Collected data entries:
def shardOfBytes (b : List Byte) : Shard :=
  { lo := (List.range 4).map fun d => leField b (4 * d) 4, hi := (List.range 4).map fun d => leField b (0x10 + 4 * d) 4, tbase := leField b 0x20 8,
    node := leField b 0x28 8 % 2 ^ 15, tst := (List.range 4).map fun d => leField b (0x30 + 8 * d) 6 }

def shardsOf (b : List Byte) (n : Nat) : List Shard := (List.range n).map fun k => shardOfBytes (b.drop (128 * k))

def Shard.contains (x : Shard) (rank : Nat) (coords : List Nat) : Bool :=
  (List.range rank).all fun d => decide (x.lo.getD d 0 ≤ coords.getD d 0) && decide (coords.getD d 0 < x.hi.getD d 0)

def shardOk (e : Tid) (x : Shard) : Bool :=
  stridesOk e.fmt e.rank e.layout x.tst && x.tbase % alignBytes e.fmt == 0 &&
  (if e.layout = 1 then x.lo.getD 0 0 % 32 == 0 && x.lo.getD 1 0 % 32 == 0 else true) &&
  (if e.sparse then x.lo.getD 0 0 % 4 == 0 && x.hi.getD 0 0 % 4 == 0 else true)

/-- Element offset (R58). -/
def elemOffset (layout rank : Nat) (c st : List Nat) : Nat :=
  let s := fun d => st.getD d 0
  let x := fun d => c.getD d 0
  if layout = 1 then
    (x 1 / 32) * s 1 + (x 0 / 32) * s 0 + (x 1 % 32) * 32 + x 0 % 32 + ((upto 2 (rank - 2)).map fun d => x d * s d).sum
  else ((List.range rank).map fun d => x d * s d).sum

/-- Bytes(fmt, el) of Table 3.3; `shift` is the trellis pattern. -/
def elemBytes (fmt shift el : Nat) : Nat :=
  if isTrellis fmt then el / 256 * (trellisBits shift / 8)
  else if fmtBits fmt < 8 then el * fmtBits fmt / 8 else el * (fmtBits fmt / 8)

/-- Bytes that hold one element: its own, its byte, or its block. -/
def elemSpan (fmt shift : Nat) : Nat := if isTrellis fmt then trellisBits shift / 8 else alignBytes fmt

/-- Address words of a record that names a run: {c1:c0}, TID and node, versions (Table 18.4). -/
def shardFault (sub tid node : Nat) (coords : List Nat) (mine target : Nat) : CFault :=
  { code := cShardMiss, sub := sub, whereAt := 15, addr := fld (coords.getD 1 0) 32 + coords.getD 0 0, detail := fld tid 52 + fld node 37, aux := fld mine 32 + target }

/-! ### Ownership of runs (R65, R66) -/

/-- A table read of a decision that does not answer: what stopped it, at which page of the table, behind which walks. -/
structure Missed where
  state : State
  va : Nat
  why : XFail

/-- Parts of a table, read for a decision of the device (R65): no permission bit is checked. -/
def tableParts (die pasid : Nat) : List (Nat × Nat) → State → Except Missed (State × List Byte)
  | [], s => .ok (s, [])
  | (va, n) :: r, s =>
    match translate s (ownerReader die) pasid va false with
    | .error f => .error { state := (match f with | .fault .. => markFaulted s die pasid va | _ => s), va := va, why := f }
    | .ok (s, e) => do
      let p := leafPlace s pasid e va
      match s.ecc.find? fun g => !p.host && decide (p.addr / 32 ≤ g) && decide (g ≤ (p.addr + n - 1) / 32) with
      | some g => .error { state := s, va := va, why := .fault ((Config.eccFault g).toNat / 2 ^ 16) ((Config.eccFault g).toNat % 2 ^ 16) }
      | none => do
        let (s, d) ← tableParts die pasid r s
        pure (s, s.readAt p n ++ d)

def tableBytes (s : State) (die pasid va n : Nat) : Except Missed (State × List Byte) := tableParts die pasid (ranges va n) s

/-- The entry of a TID that a die's agent holds as target, read again if a run's version differs from it (R65). -/
def targetEntry (s : State) (die pasid tid mapver : Nat) (again : Bool) : Except Missed (State × Tid) :=
  let key := fun (x : Nat × Nat × Nat × List Byte) => x.1 == die && x.2.1 == pasid && x.2.2.1 == tid
  match (s.targets.find? key).filter fun x => !again && (tidOfBytes x.2.2.2).mapver == mapver with
  | some x => .ok (s, tidOfBytes x.2.2.2)
  | none => do
    let (s, b) ← tableBytes s die pasid ((s.pasids.get .none pasid).table + 128 * tid) 128
    pure ({ s with targets := (die, pasid, tid, b) :: s.targets.filter fun x => !key x }, tidOfBytes b)

/-- Coordinates of a box. -/
def boxCoords : Nat → List Nat → List Nat → List (List Nat)
  | 0, _, _ => [[]]
  | n + 1, lo, hi => (upto (lo.headD 0) (hi.headD 0 - lo.headD 0)).flatMap fun x => (boxCoords n (lo.drop 1) (hi.drop 1)).map fun r => x :: r

/-- A run reached its target as: the target's node, PASID, TID, version, address and resolution. -/
structure Asked where
  node : Nat
  pasid : Nat
  tid : Nat
  mapver : Nat
  va : Nat
  geom : Option RunGeom

/-- First box of a map that holds a coordinate. -/
def boxOf (e : Tid) (shards : List Shard) (c : List Nat) : Option Nat := (List.range e.nshard).find? fun k => (shards.getD k (shardOfBytes [])).contains e.rank c

/-- Whether the target owns a run (R66): the first box of its map with the run's first coordinate names this node with the
base and strides the run was resolved with. Of a request that carries no resolution the address is all there is to compare, and
it names an element only under the version that resolved it: some coordinate's first box must lay the request's first byte where
the request asks for it (log entry 30). -/
def ownsRun (q : Asked) (e : Tid) (shards : List Shard) : Bool :=
  match q.geom with
  | some g =>
    let same := fun (base : Nat) (st : List Nat) => base == g.tbase && st.take e.rank == g.tst.take e.rank
    if e.nshard = 0 then same e.base e.strides
    else match boxOf e shards g.first with
      | some k => let x := shards.getD k (shardOfBytes []); x.node == q.node && same x.tbase x.tst
      | none => false
  | none =>
    e.mapver == q.mapver &&
    let at' := fun (base : Nat) (el : Nat) => base + elemBytes e.fmt e.tqshift el == q.va
    if e.nshard = 0 then (boxCoords e.rank [0, 0, 0, 0] e.dims).any fun c => at' e.base (elemOffset e.layout e.rank c e.strides)
    else
      (List.range e.nshard).any fun k =>
        let x := shards.getD k (shardOfBytes [])
        x.node == q.node && shardOk e x && (boxCoords e.rank x.lo x.hi).any fun c =>
          boxOf e shards c == some k && at' x.tbase (elemOffset e.layout e.rank ((List.range 4).map fun d => c.getD d 0 - x.lo.getD d 0) x.tst)

/-- Table 3.6; a run that is served from a bank-local tensor asks for pages of kind 1. -/
inductive Decision where
  | serve (bankLocal : Bool)
  | hold
  | moved (w : Nat)
deriving DecidableEq, Repr

/-- Decide a run by the target's entry and map. -/
def decideRun (s : State) (q : Asked) (again : Bool) : Except Missed (State × Decision) := do
  let die := q.node % 4
  let (s, e) ← targetEntry s die q.pasid q.tid q.mapver again
  match tidFault e [] with
  | some sub => .error { state := s, va := q.va, why := .fault cTidInvalid sub }
  | none => pure ()
  let (s, m) ← if e.nshard = 0 then pure (s, []) else (tableBytes s die q.pasid e.map (128 * e.nshard)).map fun x => (x.1, shardsOf x.2 e.nshard)
  if ownsRun q e m then pure (s, .serve (e.layout == 2))
  else if olderVersion e.mapver q.mapver then pure (s, .hold)
  else pure (s, .moved e.mapver)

TASK DETAILS
Please give back the records exactly as written, beginning at the first line and including the line that holds "(x 1 / 32) * s" as the last.

SOLVED PROBLEM
def shardOfBytes (b : List Byte) : Shard :=
  { lo := (List.range 4).map fun d => leField b (4 * d) 4, hi := (List.range 4).map fun d => leField b (0x10 + 4 * d) 4, tbase := leField b 0x20 8,
    node := leField b 0x28 8 % 2 ^ 15, tst := (List.range 4).map fun d => leField b (0x30 + 8 * d) 6 }

def shardsOf (b : List Byte) (n : Nat) : List Shard := (List.range n).map fun k => shardOfBytes (b.drop (128 * k))

def Shard.contains (x : Shard) (rank : Nat) (coords : List Nat) : Bool :=
  (List.range rank).all fun d => decide (x.lo.getD d 0 ≤ coords.getD d 0) && decide (coords.getD d 0 < x.hi.getD d 0)

def shardOk (e : Tid) (x : Shard) : Bool :=
  stridesOk e.fmt e.rank e.layout x.tst && x.tbase % alignBytes e.fmt == 0 &&
  (if e.layout = 1 then x.lo.getD 0 0 % 32 == 0 && x.lo.getD 1 0 % 32 == 0 else true) &&
  (if e.sparse then x.lo.getD 0 0 % 4 == 0 && x.hi.getD 0 0 % 4 == 0 else true)

/-- Element offset (R58). -/
def elemOffset (layout rank : Nat) (c st : List Nat) : Nat :=
  let s := fun d => st.getD d 0
  let x := fun d => c.getD d 0
  if layout = 1 then
    (x 1 / 32) * s 1 + (x 0 / 32) * s 0 + (x 1 % 32) * 32 + x 0 % 32 + ((upto 2 (rank - 2)).map fun d => x d * s d).sum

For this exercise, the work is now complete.